I don't know the exact method for the d3300, that should be in the manual. But on the cameras I've used, if you go through the white balance options (auto, cloudy, etc) one of them will be Custom. You select that, and a small dot appears in the center of the screen. You place the dot on the gray card/pvc pipe and click the shutter. Then just continue taking pictures as normal. 

If you plan to do it in post, you simply take a picture of the gray card before you begin and use that shade to set the white balance while editing.


----------



## astroNikon (Jan 10, 2016)

I think this would work ==> How to Create White Balance Presets on the Nikon D3300 - For Dummies

I do grey card stuff in Adobe Lightroom not in camera. But then I shoot in RAW too.  If you shoot in JPEG then processing is being done to create the JPEG

It's a technical leap, but it's actually quite easy once you've done it a few times.


----------



## vintagesnaps (Jan 10, 2016)

As far as white balance, most of the time the camera's settings for cloudy, sunny, etc. work. But I find that in low light (for example, sunset) that the camera WB settings may or may not work.

I may go by what I see on my viewscreen - does what I see on there match the sky I'm looking at? is it capturing the strong orange color I'm seeing? If not I'll sometimes go thru all the WB settings til I find one that matches the sky I'm seeing.

And I shoot in Raw too. Being a longtime film photographer and having done sports I learned to get the picture in camera the way I want it for the most part. So I do rather minimal post processing, but still, Raw gives me better options to make adjustments.


----------



## Blazer1 (Jan 10, 2016)

Thanks for the links and help guys!

I am shooting in raw and have adjusted white balance in camera to max, which is around 9050 kelvin but it still will not over come the 15+ kelvin blue of my tank.  The lighting for my tank is very, very, strong to mimic the sun, it is led and produces 750par mid tank (do you guys use par?), the biggest battle has been convincing my camera how bright this light really is, anything over ISO 400/f9 the picture looks as if I was photographing an electrical explosion!

I have finally reached a point where I can walk up to my tank, set the camera up in manual mode and take a decent photo, that was pretty rewarding baby step!

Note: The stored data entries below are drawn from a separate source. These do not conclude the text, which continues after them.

-- ==== Sys2Proof/WellFormed.lean ====
section
/-! DEFINITION. Which terms are well-formed.

An `Instr` carries its fields as the named alternatives of spec/30_encoding.md R91, each exactly as wide as R93 leaves
the field free, so every value of the type is a legal command and there is nothing left to check of it. Two kinds of
term can be ill-formed: raw field values (R90's widths) and an assembler term (R98's rules). -/

namespace Sys2Proof

/-- The raw fields of a command word (R90). -/
structure CmdFields where
  op       : Nat
  sord     : Nat
  dord     : Nat
  lay      : Nat
  reserved : Nat
  deriving DecidableEq, Repr

/-- OP is 8 bits wide (R90). -/
def CmdFields.opFits (f : CmdFields) : Bool := f.op < 256

/-- SORD is 2 bits wide (R90). -/
def CmdFields.sordFits (f : CmdFields) : Bool := f.sord < 4

/-- DORD is 2 bits wide (R90). -/
def CmdFields.dordFits (f : CmdFields) : Bool := f.dord < 4

/-- LAY is 1 bit wide (R90). -/
def CmdFields.layFits (f : CmdFields) : Bool := f.lay < 2

/-- Bits 31:13 must be 0 (R90). -/
def CmdFields.reservedZero (f : CmdFields) : Bool := f.reserved == 0

/-- The fields fit a command word (R90). -/
def CmdFields.wellFormed (f : CmdFields) : Bool :=
  f.opFits && f.sordFits && f.dordFits && f.layFits && f.reservedZero

/-- R98: an omitted suffix means code 0, and where an opcode has two free fields either both suffixes are written or
neither is. -/
def AsmCommand.suffixCountOk (c : AsmCommand) : Bool :=
  c.suffixes.isEmpty || c.suffixes.length == c.mnemonic.freeFields.length

/-- R98: each written suffix is of the kind its field takes, in the order SORD, DORD, LAY. -/
def AsmCommand.suffixKindsOk (c : AsmCommand) : Bool :=
  ((c.suffixes.map Suffix.kind).zip c.mnemonic.freeFields).all fun p => p.1 == p.2

/-- An assembler term is well-formed when both rules of R98 hold. -/
def AsmCommand.wellFormed (c : AsmCommand) : Bool :=
  c.suffixCountOk && c.suffixKindsOk

end Sys2Proof
end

I am now looking to get accurate color rendering which has proved just as difficult as learning to set the camera up in manual mode.  One unforeseen problem this camera purchase created, taking pictures of my hobby may have created another expensive hobby!


----------



## soufiej (Jan 10, 2016)

You could replace your existing metal halide lighting with something closer to daylight temperatures for any photography session.  15k is pretty high for any digital camera though it does provide great colors to your eye with lots of "pop" and good growth/health for the fish and reef.  

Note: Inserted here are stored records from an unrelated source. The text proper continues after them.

/-- R123-R128: each channel order's offsets are a bijection onto {0, 1, 2, 3}, with the memory bytes of R124-R127;
writing a pixel and reading it back gives the pixel, or, through a 24-bit layout, the pixel with alpha 255 (R130). -/
def Obligations.PixelLayouts : Prop :=
  (∀ (o : ChanOrder) (k : Nat), k < 4 → ∃ c : Lane, ChanOrder.offset o c = k ∧ ∀ d, ChanOrder.offset o d = k → d = c) ∧
  (∀ p : Pixel,
    (List.range 4).map (writePix32 .argb p) = [p.b, p.g, p.r, p.a] ∧
    (List.range 4).map (writePix32 .bgra p) = [p.a, p.r, p.g, p.b] ∧
    (List.range 4).map (writePix32 .abgr p) = [p.r, p.g, p.b, p.a] ∧
    (List.range 4).map (writePix32 .rgba p) = [p.a, p.b, p.g, p.r] ∧
    (List.range 3).map (writePix24 .rgb24 p) = [p.b, p.g, p.r] ∧
    (List.range 3).map (writePix24 .raw p) = [p.r, p.g, p.b]) ∧
  (∀ (o : ChanOrder) (p : Pixel), readPix32 o (writePix32 o p) = p) ∧
  ∀ (l : Rgb24Layout) (p : Pixel), readPix24 l (writePix24 l p) = { p with a := 255 }

/-- R175(a): PMIRROR from plane A to B and then from B to C, with the same width and the same positive HEIGHT, gives
C = A for every width. -/
def Obligations.MirrorTwiceRestoresThePlane : Prop :=
  ∀ s₁ t₁ s₂ t₂ : State, cleanRun .pmirror s₁ = true → exec .pmirror s₁ = .next t₁ →
    s₂.mem = t₁.mem → cleanRun .pmirror s₂ = true → exec .pmirror s₂ = .next t₂ →
    s₂.command.width = s₁.command.width → s₂.command.height = s₁.command.height → 0 < sext32 s₁.command.height →
    s₂.command.src0 = s₁.command.dst0 →
    ∀ r < s₁.geo.h, ∀ i < s₁.geo.w, t₂.byte (s₂.dstAddr .dst0 r i) = s₁.srcByte .src0 s₁.geo.h r i

/-! ## The register window (spec/10_state.md) -/

/-- R21-R30: what an aligned 32-bit read at each offset of instance k's window returns; nothing but the data read
changes (R31). (Alignment taken from the offset in the window, and which window answers where windows wrap or overlap, are
log entries 19 and 20.) -/
def Obligations.RegisterReads : Prop :=
  ∀ (s : State) (a : Word) (k : Nat) (x : CscInstance), s.windowOf a = some k → s.instances[k]? = some x →
    (a - s.windowBase k).toNat % 4 = 0 →
    ∃ v, s.busRead a .word = .next { s with readData := v } ∧
      let off := (a - s.windowBase k).toNat
      (off = 0x00 → v = s.plat.idValue) ∧
      (off = 0x04 → v = if x.irqEn then 2 else 0) ∧
      (off = 0x08 → v = (if x.inFlight.isSome then 1 else 0) + (if x.done then 2 else 0) + (if x.err then 4 else 0)) ∧
      (off = 0x0C → v = x.result) ∧ (off = 0x10 → v = x.regs.cmd) ∧ (off = 0x14 → v = x.regs.width) ∧
      (off = 0x18 → v = x.regs.height) ∧ (off = 0x1C → v = x.regs.fill) ∧
      (off = 0x20 → v = x.regs.src0.addr) ∧ (off = 0x24 → v = x.regs.src0.stride) ∧
      (off = 0x28 → v = x.regs.src0Stride2) ∧ (off = 0x30 → v = x.regs.src1.addr) ∧
      (off = 0x34 → v = x.regs.src1.stride) ∧ (off = 0x38 → v = x.regs.src2.addr) ∧
      (off = 0x3C → v = x.regs.src2.stride) ∧ (off = 0x40 → v = x.regs.dst0.addr) ∧
      (off = 0x44 → v = x.regs.dst0.stride) ∧ (off = 0x48 → v = x.regs.dst1.addr) ∧
      (off = 0x4C → v = x.regs.dst1.stride) ∧ (off = 0x50 → v = x.regs.dst2.addr) ∧
      (off = 0x54 → v = x.regs.dst2.stride) ∧ (off = 0x2C ∨ 0x58 ≤ off → v = 0)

Setting a custom white balance is covered in your owner's manual for the camera so there's not much we can explain that you can't easily source on your own.  You don't necessarily need a card of any sort, simply set your balance by focusing on a "neutral" colored object in the tank.  Follow the instructions for your camera and shoot in RAW capture.  Decent processing software will allow you to adjust actual color temperature in the image file.  

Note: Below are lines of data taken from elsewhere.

/-- A host store of a byte meets all the instances alike. -/
@[simp] theorem State.instances_hostStoreByte (s : State) (a : Word) (v : Byte) :
    (s.hostStoreByte a v).instances = s.instances.map (CscInstance.hitBy s.plat.tables a) := by
  simp [State.instances]

/-- Settles O53: the store marks the command, and a marked command's bytes end free. -/
theorem hostAccessWhileRunning : Obligations.HostAccessWhileRunning := by
  intro s n x f j a v hn hf hj ha
  refine ⟨fun hin hm => ?_, fun hw => ?_⟩
  · have hmark : (s.hostStoreByte a v).instances[n]? = some { x with inFlight := some { f with tainted := true } } := by
      rw [State.instances_hostStoreByte, List.getElem?_map, hn, Option.map_some, CscInstance.hitBy,
        CscInstance.hitByAny_of_mem hf hj List.mem_cons_self hin]
    obtain ⟨u, hrun, hdone, hfree⟩ := State.runCurrent_marked
      (t := { s.hostStoreByte a v with freeCount := s.freeCount + 1 }) hmark hj
      (State.footprintMapped_congr hm rfl (by simp [State.nInstances]))
    refine ⟨_, u, State.busWrite_byte ha v, hmark, ?_, hrun, hdone, hfree⟩
    have hbyte : (s.hostStoreByte a v).byte a = s.hostStoredByte a v := Memory.read_write_same _ _ _
    have hstored : s.hostStoredByte a v = v ∨ s.hostStoredByte a v = freeByte s.freeCount a.toNat := by
      unfold State.hostStoredByte
      split
      · exact .inr rfl
      · exact .inl rfl
    exact hbyte ▸ hstored
  · have hjobs : j ∈ s.jobs := State.mem_jobs (List.mem_of_getElem? hn) ((CscInstance.job?_of_inFlight hf _).trans hj)
    exact ⟨_, State.busRead_byte ha, by rw [State.hostReadByte_of_written hjobs hw]⟩

/-! ## Commands on two instances (R75) -/

/-- The instances beside the current one, by number. -/
theorem State.getElem?_instances_of_ne {s : State} {n : Nat} (h : n ≠ s.current) :
    s.instances[n]? = if n < s.current then s.before[n]? else s.after[n - s.current - 1]? := by
  unfold State.current at *
  unfold State.instances
  split
  · next hlt => exact List.getElem?_append_left hlt
  · next hge =>
    obtain ⟨m, rfl⟩ : ∃ m, n = s.before.length + (m + 1) := ⟨n - s.before.length - 1, by omega⟩
    rw [List.getElem?_append_right (by omega)]
    simp

/-- What completing a job does to the other instances. -/
theorem State.getElem?_instances_perform {s : State} {n : Nat} (h : n ≠ s.current) (j : Job) (cut : Bool) (c : Word) :
    ((s.perform j cut).complete c).instances[n]? = s.instances[n]?.map (CscInstance.taintedBy s.plat.tables j) := by
  have hcur : ((s.perform j cut).complete c).current = s.current := by simp [State.current]
  rw [State.getElem?_instances_of_ne h, State.getElem?_instances_of_ne (hcur ▸ h), hcur]
  split <;> exact List.getElem?_map

theorem CscInstance.taintedBy_of_conflict {x : CscInstance} {t : Tables} {f : InFlight} {j k : Job}
    (hf : x.inFlight = some f) (hk : jobOf t f.regs = some k) (h : j.conflictsWith k = true) :
    x.taintedBy t j = { x with inFlight := some { f with tainted := true } } := by
  simp [CscInstance.taintedBy, CscInstance.job?, hf, hk, h]

/-- A conflicting command in flight elsewhere is a conflict. -/
theorem State.conflict_of_getElem? {s : State} {n : Nat} {x : CscInstance} {j k : Job} (hne : n ≠ s.current)
    (hn : s.instances[n]? = some x) (hk : x.job? s.plat.tables = some k) (h : j.conflictsWith k = true) :
    s.conflict j = true := by
  have hx : x ∈ s.before ++ s.after := by
    rw [State.getElem?_instances_of_ne hne] at hn
    rw [List.mem_append]
    split at hn
    · exact .inl (List.mem_of_getElem? hn)
    · exact .inr (List.mem_of_getElem? hn)
  exact List.any_eq_true.mpr ⟨x, hx, by simp [hk, h]⟩

/-- Settles O54: the first command's destination is unspecified, and the other is marked. -/
theorem concurrentCommandsLeaveFreeBytes : Obligations.ConcurrentCommandsLeaveFreeBytes := by
  intro i s n x f k hv hm hne hn hf hk hconf
  have hunspec : s.unspecified ((ruleOf i).jobOn s) = true := by
    simp [State.unspecified, State.conflict_of_getElem? hne hn ((CscInstance.job?_of_inFlight hf _).trans hk) hconf]
  have hmark : ((s.perform ((ruleOf i).jobOn s) false).complete codeOk).instances[n]? =
      some { x with inFlight := some { f with tainted := true } } := by
    rw [State.getElem?_instances_perform hne, hn, Option.map_some, CscInstance.taintedBy_of_conflict hf hk hconf]
  refine ⟨_, exec_of_mapped hv hm, rfl, fun d hd a ha => ?_, hmark, fun hmk => ?_⟩
  · exact State.byte_perform_unspecified hunspec (Plane.covers_writes hd ha)
  · obtain ⟨u, hrun, hdone, hfree⟩ := State.runCurrent_marked hmark hk
      (State.footprintMapped_congr hmk rfl (by simp [State.nInstances]))
    exact ⟨u, hrun, hdone, fun d hd a ha => hfree a (Plane.covers_writes hd ha)⟩

/-! ## COHERENT false (R73, R304, I24) -/

/-- With COHERENT false a host store hides its byte from the block. -/
theorem State.staleAfterHost_contains {s : State} (hc : s.plat.coherent = false) (a b : Word) :
    (s.staleAfterHost a).contains b = (s.staleForBlock.contains b || b == a) := by
  unfold State.staleAfterHost
  simp only [hc, Bool.false_or]
  split
  · next hin =>
    by_cases e : b = a
    · rw [e, hin]; rfl
    · simp [e]
  · rw [List.contains_cons, Bool.or_comm]

/-- In a Mapped footprint, a source byte is M0's or, when hidden from the block, free (I24). -/
theorem State.sourceBytes_of_mapped {s : State} {j : Job} (hm : s.footprintMapped j = true) {k r b : Nat} {q : Plane}
    (hk : j.srcs[k]? = some q) (hr : r < q.rows) (hb : b < q.bytes) :
    s.sourceBytes j (s.sourceIntact j) k r b =
      if s.hiddenFromBlock (q.byteAddr r b) then freeByte s.freeCount (q.byteAddr r b).toNat
      else s.byte (q.byteAddr r b) := by
  have hrow : ⟨q.row r, q.bytes⟩ ∈ j.sf := Job.mem_sf.mpr ⟨q, List.mem_of_getElem? hk, r, hr, rfl⟩
  cases hi : s.sourceIntact j with
  | true =>
    have hvis := (allAddrs_iff _ _).mp hi _ hrow b hb
    rw [Plane.range_addr, Bool.and_eq_true, Bool.not_eq_true'] at hvis
    rw [State.sourceBytes_intact hk, hvis.2]
    rfl
  | false =>
    have hmap := (allAddrs_iff _ _).mp hm _ (List.mem_append_left _ hrow) b hb
    rw [Plane.range_addr] at hmap
    simp only [State.sourceBytes, hk, State.blockRead, hmap, State.byte]
    cases s.hiddenFromBlock (q.byteAddr r b) <;> rfl

/-- A job whose destination is specified and that is not cut short leaves the rule's values. -/
theorem State.byte_perform_specified {s : State} {j : Job} (h : s.unspecified j = false) {k r b : Nat} {p : Plane}
    (hk : j.dsts[k]? = some p) (hr : r < p.rows) (hb : b < p.bytes) :
    (s.perform j false).byte (p.byteAddr r b) = j.value (s.sourceBytes j (s.sourceIntact j)) k r b := by
  have honce : noneTwice j.df = true := by
    simp only [State.unspecified, Job.memWellFormed, Bool.or_eq_false_iff, Bool.not_eq_false', Bool.and_eq_true] at h
    obtain ⟨⟨⟨honce, -⟩, -⟩, -⟩ := h
    exact honce
  rw [State.byte_perform_at honce hk hr hb (by simp), State.finalByte, h]
  rfl

/-- Settles O56: the four clauses are those of a host store, a command, a host load and a maintenance. -/
theorem hiddenBytesAreFreeUntilMaintenance : Obligations.HiddenBytesAreFreeUntilMaintenance := by
  intro s hc
  refine ⟨fun a v ha => ?store, fun i hv hm => ?command, fun a ha hhid => ?load, fun rest hrest => ?maintenance⟩
  case store =>
    refine ⟨_, State.busWrite_byte ha v, fun b => ?_, fun b => rfl⟩
    simp only [State.hiddenFromBlock, State.hostStoreByte_plat, State.hostStoreByte_staleForBlock, hc,
      State.staleAfterHost_contains hc, Bool.not_false, Bool.true_and]
  case command =>
    refine ⟨_, exec_of_mapped hv hm, rfl, fun b => ⟨rfl, ?_⟩, fun hspec => ?_⟩
    · simp only [State.hiddenFromHost, State.complete_plat, State.perform_plat, State.complete_staleForHost,
        State.perform_staleForHost, hc, State.staleAfter_contains hc, State.effects_any, Bool.not_false, Bool.true_and]
    · exact ⟨_, fun k q r b hk hr hb => State.sourceBytes_of_mapped hm hk hr hb,
        fun k p r b hk hr hb => State.byte_perform_specified hspec hk hr hb⟩
  case load => exact ⟨_, State.busRead_byte ha, by rw [State.hostReadByte_of_hidden hhid]⟩
  case maintenance =>
    have hhid (a : Word) : s.hiddenFromBlock a = true ↔ a ∈ s.staleForBlock := by simp [State.hiddenFromBlock, hc]
    have hhid' (a : Word) : s.hiddenFromHost a = true ↔ a ∈ s.staleForHost := by simp [State.hiddenFromHost, hc]
    refine ⟨_, step_of_entry hrest, rfl, rfl, fun a => ⟨State.hiddenFromBlock_maintain _ a,
      State.hiddenFromHost_maintain _ a, ?_⟩, fun n x hn => ?_⟩
    · rw [State.byte_maintain]
      simp only [Bool.and_eq_true, hhid, hhid']
      rfl
    · refine ⟨x.hitByAny s.plat.tables s.staleForBlock, ?_, fun f j a hf hj ha hin => ?_, fun hout => ?_⟩
      · rw [State.instances_maintain, List.getElem?_map]
        exact congrArg _ hn
      · exact CscInstance.hitByAny_of_mem hf hj ((hhid a).mp ha) hin
      · refine CscInstance.hitByAny_of_outside fun j hj a ha => ?_
        obtain ⟨f, hf, hjob⟩ := Option.bind_eq_some_iff.mp hj
        exact hout f j a hf hjob ((hhid a).mpr ha)

end Sys2Proof.Machine

/-! The field codes, the decoder and the encoder (spec/30_encoding.md R90-R96). -/

namespace Sys2Proof

/-! ### Field codes (R91): the two directions agree, and a code fits the field that takes it -/

theorem ChanOrder.ofCode?_eq_some_iff {n : Nat} {o : ChanOrder} : ofCode? n = some o ↔ o.code = n := by
  constructor
  · fun_cases ofCode? n <;> rintro ⟨⟩ <;> rfl
  · rintro rfl; cases o <;> rfl

theorem Rgb24Layout.ofCode?_eq_some_iff {n : Nat} {l : Rgb24Layout} : ofCode? n = some l ↔ l.code = n := by
  constructor
  · fun_cases ofCode? n <;> rintro ⟨⟩ <;> rfl
  · rintro rfl; cases l <;> rfl

theorem Yuv422Order.ofCode?_eq_some_iff {n : Nat} {o : Yuv422Order} : ofCode? n = some o ↔ o.code = n := by
  constructor
  · fun_cases ofCode? n <;> rintro ⟨⟩ <;> rfl
  · rintro rfl; cases o <;> rfl

theorem BiplanarLayout.ofCode?_eq_some_iff {n : Nat} {l : BiplanarLayout} : ofCode? n = some l ↔ l.code = n := by
  constructor
  · fun_cases ofCode? n <;> rintro ⟨⟩ <;> rfl
  · rintro rfl; cases l <;> rfl

@[simp] theorem ChanOrder.ofCode?_code (o : ChanOrder) : ofCode? o.code = some o := ofCode?_eq_some_iff.mpr rfl

@[simp] theorem Rgb24Layout.ofCode?_code (l : Rgb24Layout) : ofCode? l.code = some l := ofCode?_eq_some_iff.mpr rfl

@[simp] theorem Yuv422Order.ofCode?_code (o : Yuv422Order) : ofCode? o.code = some o := ofCode?_eq_some_iff.mpr rfl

Which brings me to the question, where do your shots not look right?  If you are judging solely by what you see on the camera's LCD screen, then you are not going to ever achieve your best color rendition with that as your reference.  You need to obtain and use some decent software which does allow for color temperature adjustment.  And, at the least, view your images as they would be presented, say, on line and best as a print.  If you do not move to this point in your photography, you're sort of cooking without tasting.

_"The aquarium photographer I am most impressed with and compare my work to recently post some pictures that where straight from her camera, no editing and they where beautiful! I know she is using a Canon 70D and she is a professional photographer by trade but shoots reef aquariums for fun. Is my D3300 able to compete in picture quality?"_

Your camera is capable of results as close to her's as needed.  It is not, however, the camera that is making the difference.  If she is a "professional" photographer, she understands lighting and its effect on the final result.  And, yes, she understand her camera and how to set it to correct for whatever lighting she encounters.  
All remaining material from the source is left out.